Keeping up with my pattern of confessing this stuff that no one wants to know but guarding against internal hypocrisy. I have AGAIN broken my efforts at retaining my lower energy, not masturbating.
It comes down to porn. After too much self control is used and after a week of feeling ill and not being able to exercise or distract myself in many ways, my energy has been released, i.e. I have masturbated.
I believe this is important. The way I finally have to nail this problem shut is:
A) Never go on porn. Remember that the sexual urge, the 'point of no return' can come out of absolutely nowhere. Can go from 0 - 60 in .2 seconds.
B) Remember that if people do release then nothing is any different than it was a few minutes before. Thoughts stay the same.
C) There is often an attractive woman some other place that can satisfy the feeling that leads to these feelings. Although it is not always obvious.

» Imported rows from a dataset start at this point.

-- ==== Sys2Proof/Certificates/Slice0/Obligations.lean ====
section
/-! DEFINITION. The statements of this model for the provers. Each follows rules of spec/, named in its docstring; OBLIGATIONS.json lists them. -/

namespace Sys2Proof.Claim

open Sys2Proof.Machine

/-! ### What the statements say of a state -/

/-- Every run in progress stands as runs do: some lanes, ascending, each of them a thread of the crew (R10, R55). -/
def RunsFit (s : State) : Prop :=
  ∀ c r, (s.crew c).run = some r → r.lanes ≠ [] ∧ r.lanes.Pairwise (· < ·) ∧ ∀ l ∈ r.lanes, l < (s.crew c).threads.length

/-- The run of an issuer stands past `n` more words, or has ended with its clause (R14, R55). -/
def runPast (x : Issuer) (n : Nat) : Option Run :=
  if x.run.words.length ≤ x.run.idx + n then none else some { x.run with idx := x.run.idx + n }

/-- A thread past `n` more words of the run, otherwise as it was. -/
def threadPast (x : Issuer) (n : Nat) (t : Thread) : Thread :=
  { t with pc := x.run.hdr + BitVec.ofNat 64 (4 * (x.run.idx + n + 1)), mid := !decide (x.run.words.length ≤ x.run.idx + n)
           arrival := .fall, starve := 0, watchdog := 0 }

/-- Between two states only the threads of the issuing run, and the run, differ; the run has moved `n` words, and each of its
threads has become what `new` says. -/
def OnlyRun (s t : State) (x : Issuer) (n : Nat) (new : Nat → Thread → Thread → Prop) : Prop :=
  t = { s with crews := t.crews } ∧ (∀ c, c ≠ x.c → t.crew c = s.crew c) ∧
  t.crew x.c = { x.cr with threads := (t.crew x.c).threads, run := runPast x n } ∧
  (t.crew x.c).threads.length = x.cr.threads.length ∧
  ∀ l, if l ∈ x.run.lanes then new l (s.thread x.c l) (t.thread x.c l) else t.thread x.c l = s.thread x.c l

/-- A register that a lane word can write: `v`, `o` or `p` (R29). -/
def isFile : LOp → Bool
  | .v _ => true
  | .o _ => true
  | .p _ => true
  | _ => false

/-- What a register of the file holds after words were written to a destination and the registers above it: word by word in `v` and
`o`, the truth of the first word in `p`, and what it held before everywhere else (R29, R31). -/
def regAfter (d : LOp) (ws : List Word) (old : Thread) (l : Nat) (y : LOp) : Word :=
  match d, y with
  | .v r, .v k => if r.val ≤ k.val ∧ k.val < r.val + ws.length then ws.getD (k.val - r.val) 0#32 else old.readW l y
  | .o r, .o k => if r.val ≤ k.val ∧ k.val < r.val + ws.length then ws.getD (k.val - r.val) 0#32 else old.readW l y
  | .p r, .p k => if r = k ∧ ws ≠ [] then Word.ofBool (ws.headD 0#32 != 0#32) else old.readW l y
  | _, _ => old.readW l y

/-- A lane's synchronous result (R30, R74, R96): the destination holds it, `q0` its first word and `q1` the old `q0`, its flags are ORed
in, and nothing else of the thread differs but its place and the lines that it has written. -/
def ResultOf (x : Issuer) (n : Nat) (d : LOp) (ws : List Word) (fl : BitVec 5) (l : Nat) (old new : Thread) : Prop :=
  new = { threadPast x n old with
    v := new.v, o := new.o, p := new.p, q0 := ws.headD 0#32, q1 := old.q0, fflags := old.fflags ||| fl, wrote := new.wrote } ∧
  ∀ y, isFile y = true → new.readW l y = regAfter d ws old l y

/-- None of the main-file lines listed is absent (R70). -/
def LinesHere (x : Issuer) (lines : List Nat) : Prop := ∀ n ∈ lines, n ∉ x.cr.absent

/-- A machine with a pipe of a core held for seven cycles more (R80, R81). -/
def heldPipe (t : State) (x : Issuer) (uniform : Bool) : State :=
  t.modCore (t.squad x.cr.squad).core (fun k => { k with busy := k.busy.set (2 * (x.cr.slot / 4) + (if uniform then 1 else 0)) 8 })
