-- ==== Sys2Proof/Laws/Access.lean ====
section
/-! SUPPORT. Laws of translation and of starting operations: what each changes, and what it leaves. -/

namespace Sys2Proof.Machine

/-! ### Translation -/

/-- Translation fills TLBs and changes nothing else. -/
theorem State.translate_frame (s : State) (core space va : Nat) :
    (s.translate core space va).2 =
      { s with cores := (s.translate core space va).2.cores, clusters := (s.translate core space va).2.clusters } := by
  unfold State.translate
  split
  · rfl
  · simp only
    split
    · rfl
    · split <;> rfl

/-- An access changes TLBs and nothing else. -/
theorem State.access_frame (s : State) (core space va : Nat) (w f : Bool) :
    (s.access core space va w f).2 =
      { s with cores := (s.access core space va w f).2.cores, clusters := (s.access core space va w f).2.clusters } := by
  have h := State.translate_frame s core space va
  unfold State.access
  split
  · rfl
  · split
    · next s' heq => rw [heq] at h; exact h
    · next e s' heq => rw [heq] at h; split <;> exact h

/-- Translation looks at the TLBs, memory and the partition alone. -/
theorem State.translate_other (s : State) (core space va : Nat) (crews : AList Crew) (ops : List Op) (n : Nat) :
    ({ s with crews := crews, ops := ops, nextId := n }).translate core space va =
      ((s.translate core space va).1, { (s.translate core space va).2 with crews := crews, ops := ops, nextId := n }) := by
  unfold State.translate
  have e1 : ({ s with crews := crews, ops := ops, nextId := n } : State).core core = s.core core := rfl
  have e2 : ({ s with crews := crews, ops := ops, nextId := n } : State).cluster (clusterOfCore core) =
    s.cluster (clusterOfCore core) := rfl
  have e3 : ({ s with crews := crews, ops := ops, nextId := n } : State).pageTable
    (({ s with crews := crews, ops := ops, nextId := n } : State).partOfCore core) space va =
    s.pageTable (s.partOfCore core) space va := rfl
  rw [e1, e2, e3]
  split
  · rfl
  · simp only
    split
    · rfl
    · split <;> rfl

theorem State.access_other (s : State) (core space va : Nat) (w f : Bool) (crews : AList Crew) (ops : List Op) (n : Nat) :
    ({ s with crews := crews, ops := ops, nextId := n }).access core space va w f =
      ((s.access core space va w f).1, { (s.access core space va w f).2 with crews := crews, ops := ops, nextId := n }) := by
  unfold State.access
  split
  · rfl
  · rw [State.translate_other]
    rcases h : s.translate core space va with ⟨o, s'⟩
    cases o with
    | none => rfl
    | some e => simp only; split <;> rfl

/-! ### Starting an operation -/

/-- The crew with the flag of some lanes counting one more, and its task's effects bit set where the operation sets it. -/
def Crew.counted (cr : Crew) (lanes : List Nat) (flag : Option Nat) (effect : Bool) : Crew :=
  let cr := if effect then { cr with tasks := cr.tasks.map (fun t => { t with effects := true }) } else cr
  match flag with
  | none => cr
  | some f => cr.modThreadsOf lanes (fun _ t => t.flagAdd f)

/-- STARTING AN OPERATION: it takes the next number and stands last among the outstanding ones, its flag counts it for each of its
threads, and nothing else changes, its task's effects bit apart. -/
theorem State.startOp_eq (s : State) (op : Op) :
    (∀ j, (s.startOp op).crew j = if op.crew = j then (s.crew op.crew).counted op.lanes op.flag op.kind.effect else s.crew j) ∧
    s.startOp op = { s with crews := (s.startOp op).crews, ops := s.ops ++ [{ op with id := s.nextId }], nextId := s.nextId + 1 } := by
  have key : ∀ (t : State), (∀ j, (t.flagAdd op.crew op.lanes op.flag).crew j =
      if op.crew = j then (t.crew op.crew).counted op.lanes op.flag false else t.crew j) ∧
      t.flagAdd op.crew op.lanes op.flag = { t with crews := (t.flagAdd op.crew op.lanes op.flag).crews } := by
    intro t
    unfold State.flagAdd Crew.counted
    cases op.flag with
    | none => exact ⟨fun j => by by_cases h : op.crew = j <;> simp [h], rfl⟩
    | some f => exact ⟨fun j => by simp only [State.modThreads_crew]; rfl, State.modThreads_frame _ _ _ _⟩
  cases he : op.kind.effect with
  | false =>
    obtain ⟨k1, k2⟩ := key s
    have e : s.startOp op = { s.flagAdd op.crew op.lanes op.flag with
      ops := (s.flagAdd op.crew op.lanes op.flag).ops ++ [{ op with id := (s.flagAdd op.crew op.lanes op.flag).nextId }]
      nextId := (s.flagAdd op.crew op.lanes op.flag).nextId + 1 } := by
      unfold State.startOp; rw [he]; rfl
    constructor
    · intro j; rw [e]; exact k1 j
    · rw [e, k2]
  | true =>
    obtain ⟨k1, k2⟩ := key (s.noteEffect op.crew)
    have e : s.startOp op = { (s.noteEffect op.crew).flagAdd op.crew op.lanes op.flag with
      ops := ((s.noteEffect op.crew).flagAdd op.crew op.lanes op.flag).ops ++
        [{ op with id := ((s.noteEffect op.crew).flagAdd op.crew op.lanes op.flag).nextId }]
      nextId := ((s.noteEffect op.crew).flagAdd op.crew op.lanes op.flag).nextId + 1 } := by
      unfold State.startOp; rw [he]; rfl
    constructor
    · intro j
      rw [e]
      have := k1 j
      change ((s.noteEffect op.crew).flagAdd op.crew op.lanes op.flag).crew j = _
      rw [this]
      unfold State.noteEffect
      simp only [State.modCrew_eq, State.crew_setCrew, if_pos]
      by_cases h : op.crew = j
      · simp only [h, if_true]
        unfold Crew.counted
        cases op.flag <;> rfl
      · simp only [h, if_false]
    · rw [e, k2]; rfl

theorem Crew.counted_frame (cr : Crew) (lanes : List Nat) (flag : Option Nat) (effect : Bool) :
    cr.counted lanes flag effect = { cr with
      threads := (cr.counted lanes flag effect).threads
      tasks := if effect then cr.tasks.map (fun t => { t with effects := true }) else cr.tasks } := by
  unfold Crew.counted
  cases flag with
  | none => cases effect <;> rfl
  | some f => cases effect <;> (simp only; rw [Crew.modThreadsOf_frame]; rfl)

theorem Crew.counted_length (cr : Crew) (lanes : List Nat) (flag : Option Nat) (effect : Bool) :
    (cr.counted lanes flag effect).threads.length = cr.threads.length := by
  unfold Crew.counted
  cases flag <;> cases effect <;> simp

/-- A thread whose crew has counted: its flag, where its lane is among those counted. -/
theorem Crew.counted_thread (cr : Crew) (lanes : List Nat) (flag : Option Nat) (effect : Bool) (hn : lanes.Nodup)
    (hl : ∀ l ∈ lanes, l < cr.threads.length) (m : Nat) :
    (cr.counted lanes flag effect).thread m =
      match flag with
      | none => cr.thread m
      | some f => if m ∈ lanes then (cr.thread m).flagAdd f else cr.thread m := by
  unfold Crew.counted
  cases flag with
  | none => cases effect <;> rfl
  | some f =>
    cases effect
    · exact Crew.thread_modThreadsOf cr lanes _ hn hl m
    · exact Crew.thread_modThreadsOf { cr with tasks := cr.tasks.map (fun t => { t with effects := true }) } lanes _ hn hl m

end Sys2Proof.Machine
end

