/-! ### Bit fields (R77) -/

theorem fieldPos_eq (y : Word) : fieldPos y = y.toNat % 32 := by
  rw [fieldPos, BitVec.extractLsb'_toNat, Nat.shiftRight_zero]

theorem fieldLen_eq (y : Word) : fieldLen y = min (y.toNat / 2 ^ 8 % 64) 32 := by
  rw [fieldLen, BitVec.extractLsb'_toNat, Nat.shiftRight_eq_div_pow]

theorem fieldLen_le (y : Word) : fieldLen y ≤ 32 := Nat.min_le_right _ _

/-- A field of at most 32 bits is a word. -/
theorem mod_two_pow_lt {n : Nat} (hn : n ≤ 32) (a : Nat) : a % 2 ^ n < 2 ^ 32 :=
  Nat.lt_of_lt_of_le (Nat.mod_lt _ (Nat.two_pow_pos n)) (Nat.pow_le_pow_right (by decide) hn)

theorem toNat_bfeUW (x y : Word) : (bfeUW x y).toNat = x.toNat / 2 ^ fieldPos y % 2 ^ fieldLen y :=
  Nat.mod_eq_of_lt (mod_two_pow_lt (fieldLen_le y) _)

/-- The low bits of a word, as a signed field, do not depend on whether the word is read signed. -/
theorem bmod_toNat_eq_bmod_toInt (w : Word) {n : Nat} (hn : n ≤ 32) : (w.toNat : Int).bmod (2 ^ n) = w.toInt.bmod (2 ^ n) := by
  rw [BitVec.toInt_eq_toNat_bmod, Int.bmod_bmod_of_dvd (Nat.pow_dvd_pow 2 hn)]

/-- The sign extension of a field: its top bit, worth half of the modulus, counts against it. -/
theorem bmod_two_mul (a p : Nat) :
    (a : Int).bmod (2 * p) = if p ≤ a % (2 * p) then ((a % (2 * p) : Nat) : Int) - (2 * p : Nat) else ((a % (2 * p) : Nat) : Int) := by
  rw [Int.bmod_def, ← Int.natCast_emod]
  generalize a % (2 * p) = g
  split <;> split <;> omega

/-- What `bfe.s` answers is its field, cut from the word with copies of its sign above, read as a signed number. -/
theorem bfeSW_eq (x y : Word) {n : Nat} (hn : fieldLen y = n + 1) :
    bfeSW x y = BitVec.ofInt 32 (((x.sshiftRight (fieldPos y)).toNat : Int).bmod (2 ^ (n + 1))) := by
  unfold bfeSW
  rw [hn, if_neg (Nat.succ_ne_zero n), Nat.add_sub_cancel, Nat.pow_succ', bmod_two_mul]
  push_cast
  rw [Int.pow_succ, Int.mul_comm]

theorem toInt_bfeSW (x y : Word) :
    (bfeSW x y).toInt = if fieldLen y = 0 then 0 else (x.toInt / 2 ^ fieldPos y).bmod (2 ^ fieldLen y) := by
  have le := fieldLen_le y
  cases hn : fieldLen y with
  | zero => simp [bfeSW, hn]
  | succ n =>
    have small : (2 : Int) ^ n ≤ 2 ^ 31 := by exact_mod_cast Nat.pow_le_pow_right (by decide) (by omega : n ≤ 31)
    rw [bfeSW_eq x y hn, bmod_toNat_eq_bmod_toInt _ (hn ▸ le), BitVec.toInt_sshiftRight, Int.shiftRight_eq_div_pow,
      if_neg (Nat.succ_ne_zero n)]
    push_cast
    refine BitVec.toInt_ofInt_eq_self (by decide) ?_ ?_
    · have low := Int.le_bmod (x := x.toInt / 2 ^ fieldPos y) (Nat.two_pow_pos (n + 1))
      push_cast [Int.pow_succ] at low ⊢
      omega
    · have high := Int.bmod_lt (x := x.toInt / 2 ^ fieldPos y) (Nat.two_pow_pos (n + 1))
      push_cast [Int.pow_succ] at high ⊢
      omega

(There is a video I could have watched here would have settled this possibly.)
It gives me a thought. Porn is mostly filled with things that are not really good for someone, as I understand it. The spirit basically co- operates with man - women genital intercourse and not much else, no anal no oral, no same sex and two being in love. To do anything else is to break the spirit away from the body and this means they are always allowed to separate after even one time of this.
The porn industry is a lot to do with money, threats and ambitious people that want other things. Although this seems like a hard feminist point, (I have no positivity to feminists AT ALL), it seems to me disincentivising this specific industry can only be positive.